Timely disclosure, Communication with Shareholders and Investors

Relationships with Stakeholders and Timely Disclosure

Aiming to improve its corporate value, and based on our mission to meet our shareholders, our company group believes that we must fulfill our responsibilities to respective stakeholders other than shareholders, such as employees, business partners, investors, local residents, and local communities. Based on the Disclosure Regulations, which are intended to promote stakeholders' understanding of the Group and to facilitate proper assessments of the Group, we disclose in a fair, timely, and appropriate manner with decisions on management-related information related to the Group.
In addition to making every effort to comply with the Financial Instruments and Exchange Act and relevant rules, as well as the stock exchange's regulations, we maintain our social credibility in the securities market through education for employees and strict management regarding regulations on insider trading in accordance with the Insider Trading Guidelines.

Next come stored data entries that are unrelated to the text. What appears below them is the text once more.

-- ==== Sys2Proof/Proofs/StreamClosed.lean ====
section
/-!
SUPPORT. A close of the current stream from outside it: the exhaustion check, the choice, the Monitor's penalty and the notices of
readiness (R16, R54, R65, R66, R76). Then SEEK_TIMEOUT and JUMP (R57, R63, R84).
-/
namespace Sys2Proof.Machine

/-- What follows a close of the stream: the end of the event, then the Monitor's penalty (R54, R76). -/
def penalty (amount : Nat) (c : State) : State := addSkip amount (settle c)

/-- A state with the Monitor's record it has. -/
theorem State.setHealth_health (s : State) : s.setHealth s.health = s := rfl

section
variable (amount : Nat) (c : State)

theorem addSkip_erasure : (addSkip amount c).health.erasure = c.health.erasure := by
  by_cases withdrawn : c.health.state = .withdrawn
  · exact congrArg (fun x : State => x.health.erasure) (if_pos withdrawn)
  · exact (addSkip_scores withdrawn amount).2.1

theorem penalty_outer : (penalty amount c).feeder = c.feeder ∧ (penalty amount c).play = c.play := by
  obtain ⟨feeder, play⟩ := addSkip_outer amount (settle c)
  exact ⟨feeder.trans (settle_feeder c), play.trans (settle_play c)⟩

theorem penalty_store : (penalty amount c).store = c.store := (addSkip_store amount _).trans (settle_store c)

theorem penalty_erasure : (penalty amount c).health.erasure = c.health.erasure :=
  (addSkip_erasure amount _).trans (congrArg Health.erasure (settle_health c))

theorem penalty_beside : Beside c (penalty amount c) :=
  (Beside.ofRest ((KeepsRest.moves c).settle (.refl c))).addSkip amount

theorem penalty_aside : Aside True True False c (penalty amount c) := ((Aside.refl _ _ _ _).settle).addSkip amount

end

namespace Reopened

variable {n : Nat} {c : State} (closed : Reopened n c c) (none : c.planner.stream.state = .none) (amount : Nat)

include closed none

/-- The end of the event opens at most the next stream. -/
theorem ended : Reopened n c (Machine.settle c) ∧ Over n c (Machine.settle c) := by
  obtain ⟨opened, sound, keeps⟩ := closed.settle (not_preempts_none none)
  exact ⟨opened, opened.toOver sound keeps⟩

theorem penalty_over : Over n c (penalty amount c) := by
  obtain ⟨opened, left⟩ := closed.ended none
  exact left.addSkip opened.fresh amount

/-- The penalty brings about no CEASE of the closed stream. -/
theorem penalty_ceases (again : (penalty amount c).link.Carries (.cease n)) : c.link.Carries (.cease n) := by
  obtain ⟨opened, left⟩ := closed.ended none
  exact (opened.ceases n).mp (left.addSkip_ceases again)

/-- The CEASE of the closed stream waits on where the planner is told nothing new by the penalty (R52, R81). -/
theorem penalty_carries (sent : c.link.Carries (.cease n)) (active : c.planner.active = plannerMayRead c)
    (awake : (penalty amount c).health.state = .withdrawn → c.health.state = .withdrawn) :
    (penalty amount c).link.Carries (.cease n) := by
  obtain ⟨opened, left⟩ := closed.ended none
  have reads : plannerMayRead (Machine.settle c) = plannerMayRead c := by
    unfold plannerMayRead
    rw [settle_play, settle_health]
  have told : (Machine.settle c).planner.active = plannerMayRead (Machine.settle c) :=
    opened.active.trans (active.trans reads.symm)
  refine addSkip_carries (settled_settle c) left.sound left.keeps told (fun no => ?_) ?_ (by exact nofun)
    ((opened.ceases n).mpr sent)
  · refine (opened.number.resolve_right fun next => ?_).1
    exact absurd (next.2.2.symm.trans (active.trans (reads.symm.trans no))) nofun
  · rw [settle_health]
    exact awake

end Reopened

end Sys2Proof.Machine

namespace Sys2Proof.Claims

open Sys2Proof.Machine

/-- From s to m only what a close does not go by has changed: the stream is to be closed in m as it would be in s. -/
structure Closing (s m : State) : Prop where
  store     : m.store = s.store
  console   : m.console = s.console
  feeder    : m.feeder = s.feeder
  play      : m.play = s.play
  state     : m.health.state = s.health.state
  skip      : m.health.skip = s.health.skip
  erasure   : m.health.erasure = s.health.erasure
  opened    : m.planner.stream.state ≠ .none
  number    : m.planner.stream.number = s.planner.stream.number
  active    : m.planner.active = s.planner.active
  exhausted : m.planner.counters.exhaustion = s.planner.counters.exhaustion
  served    : (m.planner.list.find? RepairEntry.active).map (fun e => (e.first, e.last, e.attempts)) =
    (s.planner.list.find? RepairEntry.active).map (fun e => (e.first, e.last, e.attempts))

/-- The skip score after a penalty (R76, R82). -/
theorem skipRaised_addSkip {s e t : State} {amount : Nat} (state : e.health.state = s.health.state)
    (skip : e.health.skip = s.health.skip) (raised : t.health.skip = (addSkip amount e).health.skip) : SkipRaised s t amount := by
  refine ⟨fun withdrawn => ?_, fun awake => ?_⟩
  · rw [raised, show addSkip amount e = e from if_pos (state.trans withdrawn), skip]
  · rw [raised, (addSkip_scores (fun w => awake (state.symm.trans w)) amount).1, skip]
    rfl

/-- The notices of readiness after a penalty leave the store, the planner and the link of a steady audio path (R124, R146). -/
theorem takeNotices_penalty {s c : State} {amount : Nat} {x : Health} (feeder : c.feeder = s.feeder) (play : c.play = s.play)
    (steady : Steady s) :
    (takeNotices ((penalty amount c).setHealth x)).store = (penalty amount c).store ∧
      (takeNotices ((penalty amount c).setHealth x)).planner = (penalty amount c).planner ∧
      (takeNotices ((penalty amount c).setHealth x)).link = (penalty amount c).link := by
  obtain ⟨feeder', play'⟩ := penalty_outer amount c
  exact takeNotices_steady (s := (penalty amount c).setHealth x)
    (fun starved => steady.1 ((congrArg Feeder.state (feeder'.trans feeder)).symm.trans starved))
    (fun cueing => steady.2 ((congrArg Play.state (play'.trans play)).symm.trans cueing))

Communication with Shareholders and Investors

The Company issued approximately 140 million shares and had about 25,000 shareholders as of March 31, 2021. We held a general meeting of shareholders in the multi-purpose hall in the IBIDEN Headquarters Building on June 18, 2021. We have sought to establish a more open environment by adopting the voting rights exercise platform from fiscal year 2006 and making possible the exercise of voting rights via the Internet and smart phones, etc., for shareholders who are unable to attend the meeting. (The ratio of voting rights exercised at the 168th Ordinary General Meeting of Shareholders: 85.75%).
In addition, to ensure prompt disclosure, the Notice of Ordinary General Meeting of Shareholders added elements of business report is available in our website and platform by a week before mailing it to shareholders. We will continue to promote prompt disclosure such as on our website before mailing.

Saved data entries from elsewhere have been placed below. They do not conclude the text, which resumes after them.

-- ==== Sys2Proof/Machine/State.lean ====
section
/-! DEFINITION. The state of the PT416, as plain data, one structure for each block of 00_scope section 0.3, and the
state right after reset. -/

namespace Sys2Proof.Machine

/-- Why a step could stop with a fault: there is no reason. The PT416 has no fault that stops it (log entry 1); FAILED
is a state (R167). Nothing raises one, so this is neither safe nor unsafe. -/
inductive Fault
  deriving DecidableEq, Repr

/-- Why a step could be refused. -/
inductive Refusal where
  /-- Raised by exec's arm of a command that has no meaning yet; safe. No arm of this model is one. -/
  | notModelled (mnemonic : String)
  deriving DecidableEq, Repr

/-! ### Lane units (chapter 2) -/

/-- The lock states, in the order of chapter 2's table (their codes, 12.3). -/
inductive LockState where
  | disabled | hunt | confirm | locked | coast
  deriving DecidableEq, Repr

/-- A mark this station emitted on a lane (R42): the place of its first bit on the flywheel circle, its bits, and
whether its outcome (R7) is still to be handed, and whether it was cut off where it stood (R38, R43). -/
structure Emission where
  pos : Nat
  word : BitVec 64
  awaited : Bool
  cut : Bool
  deriving DecidableEq, Repr

/-- The lock record of one lane unit (R17), with the three pieces of state R5, R8 and R43 imply. -/
structure Lane where
  state : LockState
  /-- Expected cycle number. -/
  expNum : Option CycleNo
  /-- Expected position: a place on the flywheel circle (cycle number × 5120 + bit). -/
  expPos : Option Nat
  confirm : Nat
  miss : Nat
  /-- Renumbering candidate. -/
  cand : Option CycleNo
  lag : Option Int
  residue : Option Nat
  lockAge : Nat
  coast : Nat
  badMarks : Counter
  headerErrors : Counter
  noticeErrors : Counter
  lagOutOfRange : Counter
  /-- The lane's cycle whose expected mark position found the conditions of R8 failing (log entry 5). -/
  r8Failed : Option CycleNo
  /-- The number the lane's present cycle had before the lane adopted another in it (R5, R26, log entry 11). -/
  former : Option CycleNo
  emitted : Option Emission
  deriving DecidableEq, Repr

/-! ### Timing unit (chapter 3) -/

/-- The timing roles, in the order of R32. -/
inductive Role where
  | quiet | following | electing | pacing
  deriving DecidableEq, Repr

/-- The timing record (R32), with what R36 implies. -/
structure Timing where
  role : Role
  number : CycleNo
  position : Nat
  /-- The bit times by which a trim has moved the flywheel past an end of its cycle, until the wrap (R34, log entry 7).
  -/
  slip : Int
  phased : Bool
  rephase : Bool
  trim : Option LaneNo
  silent : Vector Nat 4
  quiet : Nat
  wait : Nat
  fresh : Nat
  pacer : Option StationId
  /-- A valid mark has been handed since the previous flywheel cycle start (R36). -/
  heard : Bool
  /-- The recent flywheel cycles already declared live (R36). -/
  live : List CycleNo
  deriving DecidableEq, Repr

/-! ### Notice unit (chapter 4) -/

inductive DismissReason where
  | noTrunk | client
  deriving DecidableEq, Repr

inductive DeclineReason where
  | notListed | noRoom
  deriving DecidableEq, Repr

/-- The body of a TALLY (R12, R120). The most significant bit of the good map is sequence 0. -/
structure TallyBody where
  tag : Tag
  echo : Epoch
  good : BitVec 16
  skew : Bool
  delinLocked : Bool
  width : BitVec 5
  deriving DecidableEq, Repr

/-- The body of a PRESENCE (R12, R60). -/
structure PresenceBody where
  owned : BitVec 7
  tx : BitVec 4
  rx : BitVec 4
  deriving DecidableEq, Repr

/-- A notice's kind with its body (R12). -/
inductive NoticeBody where
  | close (tag : Tag)
  | dismiss (tag : Tag) (reason : DismissReason)
  | offer (tag : Tag) (attempt : BitVec 4)
  | accept (tag : Tag)
  | decline (tag : Tag) (reason : DeclineReason)
  | tally (body : TallyBody)
  | presence (body : PresenceBody)
  deriving DecidableEq, Repr
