-- ==== Sys2Proof/Machine/Transmit.lean ====
section
/-! DEFINITION. The transmit engine (chapter 6): opening, resizing, tallies, member repair, closing and teardown. -/

namespace Sys2Proof.Machine

/-! ### The return to VACANT (R98) -/

/-- What a return does before the record's fields take their reset values (R98). -/
def vacateOwned (t : RecIx) (s : State) : State :=
  let s1 := withdrawClaims t s
  flushTx t (abandonParcel t (releaseMembers (txAt s1 t).members s1))

/-- The record returns to VACANT (R98), keeping its tag and counters (R77). -/
def returnVacant (t : RecIx) (s : State) : State :=
  (vacateOwned t s).modTx t (fun r => r.clear r.tag)

/-- TRUNK_GONE of a transmit record (R104). -/
def txGone (t : RecIx) (tag : Tag) (sink : Option StationId) (reason : GoneReason) (s : State) : State :=
  report (.trunkGone .transmit t tag (sink.getD nobody) reason) s

/-! ### Closing (R95 to R97) -/

/-- Step 1 of a close (R95): the pending change is aborted. Every claim request of the record is withdrawn, an ENDED one
of an earlier GROW too where the change is a SHRINK or a DROP (log entry 57). -/
def abortChange (t : RecIx) (s : State) : State :=
  match (txAt s t).change with
  | none => s
  | some c =>
    if c.kind = .closeAbort then s
    else
      let s1 := dropMembers t (fun m => m.role == .probe || m.role == .leaving) (withdrawClaims t s)
      setChange t none (answerTx t .aborted c.resultCount 0 s1)

/-- An OFFERING record's OPEN is answered ABORTED (R95, R97). -/
def abortOffer (t : RecIx) (s : State) : State :=
  if (txAt s t).state = .offering then answerTx t .aborted 0 0 s else s

/-- Step 3 of a close (R95, R131): every member holds, as one layout edit, and the encoder abandons its parcel. -/
def holdAll (t : RecIx) (s : State) : State :=
  let ms := (txAt s t).members
  abandonParcel t (if ms.isEmpty then s else editMembers t (ms.map (fun m => { m with role := .leaving })) s)

/-- The change record of a close (R95). -/
def closeChange (cmd : Option Byte) (reason : GoneReason) : Change where
  kind := .closeAbort
  arg := 0
  phase := .confirm
  deadline := some Config.closeWait
  cmd := cmd
  late := 0
  added := 0
  reason := some reason

/-- A close begins (R95). -/
def closeTrunk (t : RecIx) (cmd : Option Byte) (reason : GoneReason) (s : State) : State :=
  let s1 := holdAll t (abortOffer t (abortChange t s))
  let s2 := postNotice (.tx t) ((txAt s1 t).sink.getD nobody) (.close (txAt s1 t).tag) s1
  s2.modTx t (fun r => { r with state := .closing, change := some (closeChange cmd reason) })

/-- A close ends (R96): the CLOSE entry is withdrawn if still queued, the record returns to VACANT, the CLOSE command is
answered, and TRUNK_GONE follows. -/
def endClose (t : RecIx) (s : State) : State :=
  let r := txAt s t
  match r.change with
  | none => s
  | some c =>
    let s1 := returnVacant t (withdraw (.tx t) s)
    let s2 := if c.cmd.isSome then answerTx t .done 0 0 s1 else s1
    txGone t r.tag r.sink (c.reason.getD .closed) s2

/-- A teardown without a CLOSE notice (R97). -/
def teardown (t : RecIx) (reason : GoneReason) (s : State) : State :=
  let r := txAt s t
  txGone t r.tag r.sink reason (returnVacant t (withdraw (.tx t) (abortOffer t (abortChange t s))))

/-- A DISMISS or an absence ends a record (R96, R97). -/
def txEnd (t : RecIx) (reason : GoneReason) (s : State) : State :=
  match (txAt s t).state with
  | .vacant => s
  | .offering => teardown t reason s
  | .opened => teardown t reason s
  | .closing => endClose t s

Concept of our capital policies

Our company aims to increase shareholder value based on the growth of our business and improvement of profitability, and is disclosing our medium-term management plan. The basic policies of our capital policies are to maintain adequate capital stock standards and the shareholder composition required for stable business management in a changing business environment.
For shareholder returns, we make a comprehensive examination of the balance between retaining sufficient earnings for investment in the business and long-term stable dividend payments to shareholders. For the time being, while prioritizing large-scale investments for IC package substrates in the electronics business in order to cater to the next generation, we will also continue to pay stable dividends.